#### Stored items from a collection:
-- ==== Sys2Proof/Machine/RegMap.lean ====
section
/-! DEFINITION. The register address map (spec 03, R64), written from the register tables of the manual: every register with
its byte address, its instances, the bits of each access code (R16) and its reset word. Reserved bits are in no mask:
their value is `Config.trim` (R66). `A` holds the addresses, `F` the fields. -/

namespace Sys2Proof.Machine

/-- One register of the map. Instance `i` lies at `base + stride * (i / inner) + stride2 * (i % inner)`. -/
structure RegRow where
  name    : String
  base    : Nat
  count   : Nat
  stride  : Nat
  inner   : Nat
  stride2 : Nat
  rw      : Word
  ro      : Word
  w1c     : Word
  w1s     : Word
  wo1     : Word
  srw     : Word
  lkw     : Word
  reset   : Nat → Word

/-- A field of a register: the register's address and its bit range, R13. -/
structure Fld where
  addr : Nat
  hi   : Nat
  lo   : Nat
deriving DecidableEq, Repr

/-- The class of a scheduler subscriber by its number (R230); planar subscribers read S1 until a class S layer is in force. -/
def subClass (k : Nat) : Nat :=
  if k < 96 then 1 else if k < 102 then 2 else if k < 104 then 0 else if k < 136 then 3
  else if k < 202 then 4 else if k < 211 then 5 else 0

/-- The level sources of the event controller by their chapters (R324, R346, R384): TEMP_WARN, QUEUE_FULL, RREC_HELD. -/
def levelSource (k : Nat) : Bool := k == 0 || (8 ≤ k && k < 16) || k == 35 || (760 ≤ k && k < 768)

/-- Block SYS (R81). -/
def rowsSys : List RegRow := [
  { name := "SYS.ID", base := 0, count := 1, stride := 0, inner := 1, stride2 := 0,
    rw := 0, ro := 0xFFFFFFFF, w1c := 0, w1s := 0, wo1 := 0, srw := 0, lkw := 0, reset := fun _ => 0x1440A246 },
  { name := "SYS.BOOT_VER", base := 0x4, count := 1, stride := 0, inner := 1, stride2 := 0,
    rw := 0, ro := 0xFFFFFFFF, w1c := 0, w1s := 0, wo1 := 0, srw := 0, lkw := 0, reset := fun _ => 0 },
  { name := "SYS.UID_LO", base := 0x8, count := 1, stride := 0, inner := 1, stride2 := 0,
    rw := 0, ro := 0xFFFFFFFF, w1c := 0, w1s := 0, wo1 := 0, srw := 0, lkw := 0, reset := fun _ => 0 },
  { name := "SYS.UID_HI", base := 0xC, count := 1, stride := 0, inner := 1, stride2 := 0,
    rw := 0, ro := 0xFFFFFFFF, w1c := 0, w1s := 0, wo1 := 0, srw := 0, lkw := 0, reset := fun _ => 0 },
  { name := "SYS.STATE", base := 0x10, count := 1, stride := 0, inner := 1, stride2 := 0,
    rw := 0, ro := 0xFFFF, w1c := 0, w1s := 0, wo1 := 0, srw := 0, lkw := 0, reset := fun _ => 0 },
  { name := "SYS.RESET_CAUSE", base := 0x14, count := 1, stride := 0, inner := 1, stride2 := 0,
    rw := 0, ro := 0, w1c := 0xF, w1s := 0, wo1 := 0, srw := 0, lkw := 0, reset := fun _ => 0 },
  { name := "SYS.RESET_CTL", base := 0x18, count := 1, stride := 0, inner := 1, stride2 := 0,
    rw := 0xFFFF, ro := 0, w1c := 0, w1s := 0x10000, wo1 := 0, srw := 0, lkw := 0, reset := fun _ => 0 },
  { name := "SYS.VIEW", base := 0x1C, count := 1, stride := 0, inner := 1, stride2 := 0,
    rw := 0x1, ro := 0, w1c := 0, w1s := 0, wo1 := 0, srw := 0, lkw := 0, reset := fun _ => 0 },
  { name := "SYS.PROFILE", base := 0x20, count := 1, stride := 0, inner := 1, stride2 := 0,
    rw := 0, ro := 0x330, w1c := 0, w1s := 0x80000000, wo1 := 0, srw := 0, lkw := 0x3, reset := fun _ => 0 },
  { name := "SYS.PODL_STAT", base := 0x24, count := 1, stride := 0, inner := 1, stride2 := 0,
    rw := 0, ro := 0x3F3F40, w1c := 0, w1s := 0x80000000, wo1 := 0, srw := 0, lkw := 0x3F, reset := fun _ => 0 },
  { name := "SYS.STAGGER", base := 0x28, count := 1, stride := 0, inner := 1, stride2 := 0,
    rw := 0, ro := 0, w1c := 0, w1s := 0, wo1 := 0, srw := 0xFF, lkw := 0, reset := fun _ => 0x32 },
  { name := "SYS.TEMP", base := 0x2C, count := 1, stride := 0, inner := 1, stride2 := 0,
    rw := 0, ro := 0x30FFF, w1c := 0, w1s := 0, wo1 := 0, srw := 0, lkw := 0, reset := fun _ => 0 },
  { name := "SYS.STROBE", base := 0x30, count := 1, stride := 0, inner := 1, stride2 := 0,
    rw := 0, ro := 0, w1c := 0, w1s := 0xFFFF, wo1 := 0, srw := 0, lkw := 0, reset := fun _ => 0 },
  { name := "SYS.STROBE_PEND", base := 0x34, count := 1, stride := 0, inner := 1, stride2 := 0,
    rw := 0, ro := 0xFFFFFF, w1c := 0, w1s := 0, wo1 := 0, srw := 0, lkw := 0, reset := fun _ => 0 },
  { name := "SYS.STROBE_STAT", base := 0x38, count := 1, stride := 0, inner := 1, stride2 := 0,
    rw := 0, ro := 0xFF0000, w1c := 0xFFFF, w1s := 0, wo1 := 0, srw := 0, lkw := 0, reset := fun _ => 0 },
  { name := "SYS.LOCK_VIOL", base := 0x40, count := 1, stride := 0, inner := 1, stride2 := 0,
    rw := 0, ro := 0xFFFF, w1c := 0, w1s := 0x80000000, wo1 := 0, srw := 0, lkw := 0, reset := fun _ => 0 },
  { name := "SYS.LOCK_VIOL_ADDR", base := 0x44, count := 1, stride := 0, inner := 1, stride2 := 0,
    rw := 0, ro := 0x7FFFFF, w1c := 0, w1s := 0, wo1 := 0, srw := 0, lkw := 0, reset := fun _ => 0 },
  { name := "SYS.LOCKS", base := 0x48, count := 1, stride := 0, inner := 1, stride2 := 0,
    rw := 0, ro := 0xF, w1c := 0, w1s := 0, wo1 := 0, srw := 0, lkw := 0, reset := fun _ => 0 },
  { name := "SYS.UNMAPPED", base := 0x4C, count := 1, stride := 0, inner := 1, stride2 := 0,
    rw := 0, ro := 0xFFFF, w1c := 0, w1s := 0x80000000, wo1 := 0, srw := 0, lkw := 0, reset := fun _ => 0 } ]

#### Exercise prompt:
Go through the records and output them all, word for word.

#### Finished exercise:
-- ==== Sys2Proof/Machine/RegMap.lean ====
section
/-! DEFINITION. The register address map (spec 03, R64), written from the register tables of the manual: every register with
its byte address, its instances, the bits of each access code (R16) and its reset word. Reserved bits are in no mask:
their value is `Config.trim` (R66). `A` holds the addresses, `F` the fields. -/

namespace Sys2Proof.Machine

/-- One register of the map. Instance `i` lies at `base + stride * (i / inner) + stride2 * (i % inner)`. -/
structure RegRow where
  name    : String
  base    : Nat
  count   : Nat
  stride  : Nat
  inner   : Nat
  stride2 : Nat
  rw      : Word
  ro      : Word
  w1c     : Word
  w1s     : Word
  wo1     : Word
  srw     : Word
  lkw     : Word
  reset   : Nat → Word

/-- A field of a register: the register's address and its bit range, R13. -/
structure Fld where
  addr : Nat
  hi   : Nat
  lo   : Nat
deriving DecidableEq, Repr

/-- The class of a scheduler subscriber by its number (R230); planar subscribers read S1 until a class S layer is in force. -/
def subClass (k : Nat) : Nat :=
  if k < 96 then 1 else if k < 102 then 2 else if k < 104 then 0 else if k < 136 then 3
  else if k < 202 then 4 else if k < 211 then 5 else 0

/-- The level sources of the event controller by their chapters (R324, R346, R384): TEMP_WARN, QUEUE_FULL, RREC_HELD. -/
def levelSource (k : Nat) : Bool := k == 0 || (8 ≤ k && k < 16) || k == 35 || (760 ≤ k && k < 768)

/-- Block SYS (R81). -/
def rowsSys : List RegRow := [
  { name := "SYS.ID", base := 0, count := 1, stride := 0, inner := 1, stride2 := 0,
    rw := 0, ro := 0xFFFFFFFF, w1c := 0, w1s := 0, wo1 := 0, srw := 0, lkw := 0, reset := fun _ => 0x1440A246 },
  { name := "SYS.BOOT_VER", base := 0x4, count := 1, stride := 0, inner := 1, stride2 := 0,
    rw := 0, ro := 0xFFFFFFFF, w1c := 0, w1s := 0, wo1 := 0, srw := 0, lkw := 0, reset := fun _ => 0 },
  { name := "SYS.UID_LO", base := 0x8, count := 1, stride := 0, inner := 1, stride2 := 0,
    rw := 0, ro := 0xFFFFFFFF, w1c := 0, w1s := 0, wo1 := 0, srw := 0, lkw := 0, reset := fun _ => 0 },
  { name := "SYS.UID_HI", base := 0xC, count := 1, stride := 0, inner := 1, stride2 := 0,
    rw := 0, ro := 0xFFFFFFFF, w1c := 0, w1s := 0, wo1 := 0, srw := 0, lkw := 0, reset := fun _ => 0 },
  { name := "SYS.STATE", base := 0x10, count := 1, stride := 0, inner := 1, stride2 := 0,
    rw := 0, ro := 0xFFFF, w1c := 0, w1s := 0, wo1 := 0, srw := 0, lkw := 0, reset := fun _ => 0 },
  { name := "SYS.RESET_CAUSE", base := 0x14, count := 1, stride := 0, inner := 1, stride2 := 0,
    rw := 0, ro := 0, w1c := 0xF, w1s := 0, wo1 := 0, srw := 0, lkw := 0, reset := fun _ => 0 },
  { name := "SYS.RESET_CTL", base := 0x18, count := 1, stride := 0, inner := 1, stride2 := 0,
    rw := 0xFFFF, ro := 0, w1c := 0, w1s := 0x10000, wo1 := 0, srw := 0, lkw := 0, reset := fun _ => 0 },
  { name := "SYS.VIEW", base := 0x1C, count := 1, stride := 0, inner := 1, stride2 := 0,
    rw := 0x1, ro := 0, w1c := 0, w1s := 0, wo1 := 0, srw := 0, lkw := 0, reset := fun _ => 0 },
  { name := "SYS.PROFILE", base := 0x20, count := 1, stride := 0, inner := 1, stride2 := 0,
    rw := 0, ro := 0x330, w1c := 0, w1s := 0x80000000, wo1 := 0, srw := 0, lkw := 0x3, reset := fun _ => 0 },
  { name := "SYS.PODL_STAT", base := 0x24, count := 1, stride := 0, inner := 1, stride2 := 0,
    rw := 0, ro := 0x3F3F40, w1c := 0, w1s := 0x80000000, wo1 := 0, srw := 0, lkw := 0x3F, reset := fun _ => 0 },
  { name := "SYS.STAGGER", base := 0x28, count := 1, stride := 0, inner := 1, stride2 := 0,
    rw := 0, ro := 0, w1c := 0, w1s := 0, wo1 := 0, srw := 0xFF, lkw := 0, reset := fun _ => 0x32 },
  { name := "SYS.TEMP", base := 0x2C, count := 1, stride := 0, inner := 1, stride2 := 0,
    rw := 0, ro := 0x30FFF, w1c := 0, w1s := 0, wo1 := 0, srw := 0, lkw := 0, reset := fun _ => 0 },
  { name := "SYS.STROBE", base := 0x30, count := 1, stride := 0, inner := 1, stride2 := 0,
    rw := 0, ro := 0, w1c := 0, w1s := 0xFFFF, wo1 := 0, srw := 0, lkw := 0, reset := fun _ => 0 },
  { name := "SYS.STROBE_PEND", base := 0x34, count := 1, stride := 0, inner := 1, stride2 := 0,
    rw := 0, ro := 0xFFFFFF, w1c := 0, w1s := 0, wo1 := 0, srw := 0, lkw := 0, reset := fun _ => 0 },
  { name := "SYS.STROBE_STAT", base := 0x38, count := 1, stride := 0, inner := 1, stride2 := 0,
    rw := 0, ro := 0xFF0000, w1c := 0xFFFF, w1s := 0, wo1 := 0, srw := 0, lkw := 0, reset := fun _ => 0 },
  { name := "SYS.LOCK_VIOL", base := 0x40, count := 1, stride := 0, inner := 1, stride2 := 0,
    rw := 0, ro := 0xFFFF, w1c := 0, w1s := 0x80000000, wo1 := 0, srw := 0, lkw := 0, reset := fun _ => 0 },
  { name := "SYS.LOCK_VIOL_ADDR", base := 0x44, count := 1, stride := 0, inner := 1, stride2 := 0,
    rw := 0, ro := 0x7FFFFF, w1c := 0, w1s := 0, wo1 := 0, srw := 0, lkw := 0, reset := fun _ => 0 },
  { name := "SYS.LOCKS", base := 0x48, count := 1, stride := 0, inner := 1, stride2 := 0,
    rw := 0, ro := 0xF, w1c := 0, w1s := 0, wo1 := 0, srw := 0, lkw := 0, reset := fun _ => 0 },
  { name := "SYS.UNMAPPED", base := 0x4C, count := 1, stride := 0, inner := 1, stride2 := 0,
    rw := 0, ro := 0xFFFF, w1c := 0, w1s := 0x80000000, wo1 := 0, srw := 0, lkw := 0, reset := fun _ => 0 } ]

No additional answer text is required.